Exercise
Show, from the records below, all lines that contain the word "pays".

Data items
= = =

/-- Every instruction takes the cycles R194 gives its mnemonic and mode, the penalty column included, and RES takes 8, under
every configuration and whatever byte a supplied DISPATCH gives it (R191-R194; the internal ticks are the spec's own choice
D16, log entry 12). First for `exec`, after the opcode fetch's one cycle; then for the step. -/
def Obligations.EveryOpcodeTakesItsTableCycles : Prop :=
  (∀ (i : Instr) (s t : State), exec i s = .next t →
    (∀ (op : Byte) (c : Nat), (op, i.mnemonic, i.mode, c) ∈ opTable → t.clock + 1 = s.clock + c + penalty i s) ∧
    (i.mnemonic = .res → t.clock + 1 = s.clock + 8)) ∧
  (∀ (s t : State) (i : Instr) (rest : List Byte), decode s.cfg s.bytesAtPc = .instr i rest → step s = .next t →
    (∀ (op : Byte) (c : Nat), (op, i.mnemonic, i.mode, c) ∈ opTable →
      t.clock = s.clock + c + penalty i { s with pc := s.pc + 1, clock := s.clock + 1 }) ∧
    (i.mnemonic = .res → t.clock = s.clock + 8))

/-! ## Whole-machine rules -/

/-- A, X, Y and SP are written by the instructions that 10_state.md R29-R32 list, and by no other. -/
def Obligations.OnlyListedInstructionsWriteRegisters : Prop :=
  ∀ (i : Instr) (s t : State), exec i s = .next t →
    (t.a ≠ s.a → i.mnemonic ∈ [.lda, .txa, .tya, .pla, .and, .eor, .ora, .adc, .sbc, .res] ∨
      i.mnemonic ∈ shifts ∧ i.mode = .accumulator) ∧
    (t.x ≠ s.x → i.mnemonic ∈ [.ldx, .tax, .tsx, .inx, .dex, .res]) ∧
    (t.y ≠ s.y → i.mnemonic ∈ [.ldy, .tay, .iny, .dey, .res]) ∧
    (t.sp ≠ s.sp → i.mnemonic ∈ [.txs, .pha, .php, .pla, .plp, .jsr, .rts, .brk, .rti, .res])

/-- Each flag is written by the instructions that 10_state.md R35-R41 list, and by no other. -/
def Obligations.OnlyListedInstructionsWriteFlags : Prop :=
  ∀ (i : Instr) (s t : State), exec i s = .next t →
    (t.flags.c ≠ s.flags.c → i.mnemonic ∈ carryWriters) ∧
    (t.flags.z ≠ s.flags.z → i.mnemonic ∈ zeroAndNegativeWriters) ∧
    (t.flags.i ≠ s.flags.i → i.mnemonic ∈ [.sei, .cli, .brk, .plp, .rti, .res]) ∧
    (t.flags.d ≠ s.flags.d → i.mnemonic ∈ [.sed, .cld, .plp, .rti, .res]) ∧
    (t.flags.b ≠ s.flags.b → i.mnemonic ∈ [.brk, .res]) ∧
    (t.flags.v ≠ s.flags.v → i.mnemonic ∈ [.adc, .sbc, .bit, .clv, .plp, .rti, .res]) ∧
    (t.flags.n ≠ s.flags.n → i.mnemonic ∈ zeroAndNegativeWriters)

/-- Memory is written by class W and RMW instructions with a memory operand and by the pushing instructions alone; every
other form leaves every byte as it was (30_encoding.md R83, R98, R99; 20_memory.md R65). -/
def Obligations.OnlyStoresAndPushesWriteMemory : Prop :=
  ∀ (i : Instr) (s t : State) (a : Word), exec i s = .next t → t.mem.read a ≠ s.mem.read a →
    i.mnemonic ∈ [.pha, .php, .jsr, .brk] ∨ i.mnemonic ∈ classWorRmw ∧ (memOperand? i).isSome = true

/-- With no byte bound to RES, no step clears B: once it is 1 it stays 1 ("With the defaults, B is 1 from reset on, and no
instruction clears it", 10_state.md R39). -/
def Obligations.NoStepClearsTheBreakFlag : Prop :=
  ∀ s t : State, resByte s.cfg = none → s.flags.b = true → step s = .next t → t.flags.b = true

/-- The I flag masks nothing (60_exceptions.md R174): whatever I is, the step goes to the same PC with the same registers,
clock, log and other flags, and the same memory but for bit 2 of the status byte that PHP or BRK pushes. -/
def Obligations.InterruptFlagMasksNothing : Prop :=
  ∀ (s t : State) (v : Bool), step s = .next t →
    ∃ u, step { s with flags := { s.flags with i := v } } = .next u ∧
      u.pc = t.pc ∧ u.a = t.a ∧ u.x = t.x ∧ u.y = t.y ∧ u.sp = t.sp ∧ u.clock = t.clock ∧ u.diag = t.diag ∧
      { u.flags with i := t.flags.i } = t.flags ∧
      ∀ a, u.mem.read a ≠ t.mem.read a →
        isPushedStatusCell s a ∧ u.mem.read a ||| 0x04 = t.mem.read a ||| 0x04

/-- Under the default policy D has no effect on any computation (10_state.md R38): whatever D is, the step goes to the same
PC with the same registers, clock, log and other flags, and the same memory but for bit 3 of the status byte that PHP or BRK
pushes. -/
def Obligations.DecimalFlagChangesNoBinaryComputation : Prop :=
  ∀ (s t : State) (v : Bool), s.cfg.decimalPolicy = .binary → step s = .next t →
    ∃ u, step { s with flags := { s.flags with d := v } } = .next u ∧
      u.pc = t.pc ∧ u.a = t.a ∧ u.x = t.x ∧ u.y = t.y ∧ u.sp = t.sp ∧ u.clock = t.clock ∧ u.diag = t.diag ∧
      { u.flags with d := t.flags.d } = t.flags ∧
      ∀ a, u.mem.read a ≠ t.mem.read a →
        isPushedStatusCell s a ∧ u.mem.read a ||| 0x08 = t.mem.read a ||| 0x08

/-! ## The resolver -/

/-- The zero-page modes give an address in page 0, the index added modulo 256, for every class; one operand byte is fetched,
and the indexed modes take one extra cycle (R87, R88, R89). zero_page_y is a mode of LDX and STX only. -/
def Obligations.ZeroPageModesStayInPageZero : Prop :=
  (∀ (s : State) (b : Byte) (cls : Access),
    s.ea (.zp b) cls = (BitVec.ofNat 16 b.toNat, { s with pc := s.pc + 1, clock := s.clock + 1 }) ∧
    s.ea (.zpX b) cls =
      (BitVec.ofNat 16 ((b.toNat + s.x.toNat) % 256), { s with pc := s.pc + 1, clock := s.clock + 2 }) ∧
    s.ea (.zpY b) cls =
      (BitVec.ofNat 16 ((b.toNat + s.y.toNat) % 256), { s with pc := s.pc + 1, clock := s.clock + 2 })) ∧
  (∀ i : Instr, i.mode = .zeroPageY → i.mnemonic = .ldx ∨ i.mnemonic = .stx)

/-- The absolute modes: the address is the operand word, plus X or Y modulo 65536; class R pays the extra cycle only on a
page crossing, W and RMW always (R90, R91, R92, R93). That RMW always pays is the spec's own reading (R83; D16, log entry
12). -/
def Obligations.AbsoluteModesIndexTheOperandWord : Prop :=
  (∀ (s : State) (a : Word) (cls : Access),
    s.ea (.abs a) cls = (a, { s with pc := s.pc + 2, clock := s.clock + 2 }) ∧
    s.ea (.absX a) cls =
      (BitVec.ofNat 16 ((a.toNat + s.x.toNat) % 65536),
        { s with
          pc := s.pc + 2
          clock := s.clock + 2 +
            (if cls = .read ∧ a.toNat / 256 = (a.toNat + s.x.toNat) % 65536 / 256 then 0 else 1) }) ∧
    s.ea (.absY a) cls =
      (BitVec.ofNat 16 ((a.toNat + s.y.toNat) % 65536),
        { s with
          pc := s.pc + 2
          clock := s.clock + 2 +
            (if cls = .read ∧ a.toNat / 256 = (a.toNat + s.y.toNat) % 65536 / 256 then 0 else 1) })) ∧
  (∀ i : Instr, i.mode = .absoluteY →
    i.mnemonic ∈ [.lda, .ldx, .and, .eor, .ora, .adc, .sbc, .cmp, .sta])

= = =

Exercise solution
/-- The absolute modes: the address is the operand word, plus X or Y modulo 65536; class R pays the extra cycle only on a
page crossing, W and RMW always (R90, R91, R92, R93). That RMW always pays is the spec's own reading (R83; D16, log entry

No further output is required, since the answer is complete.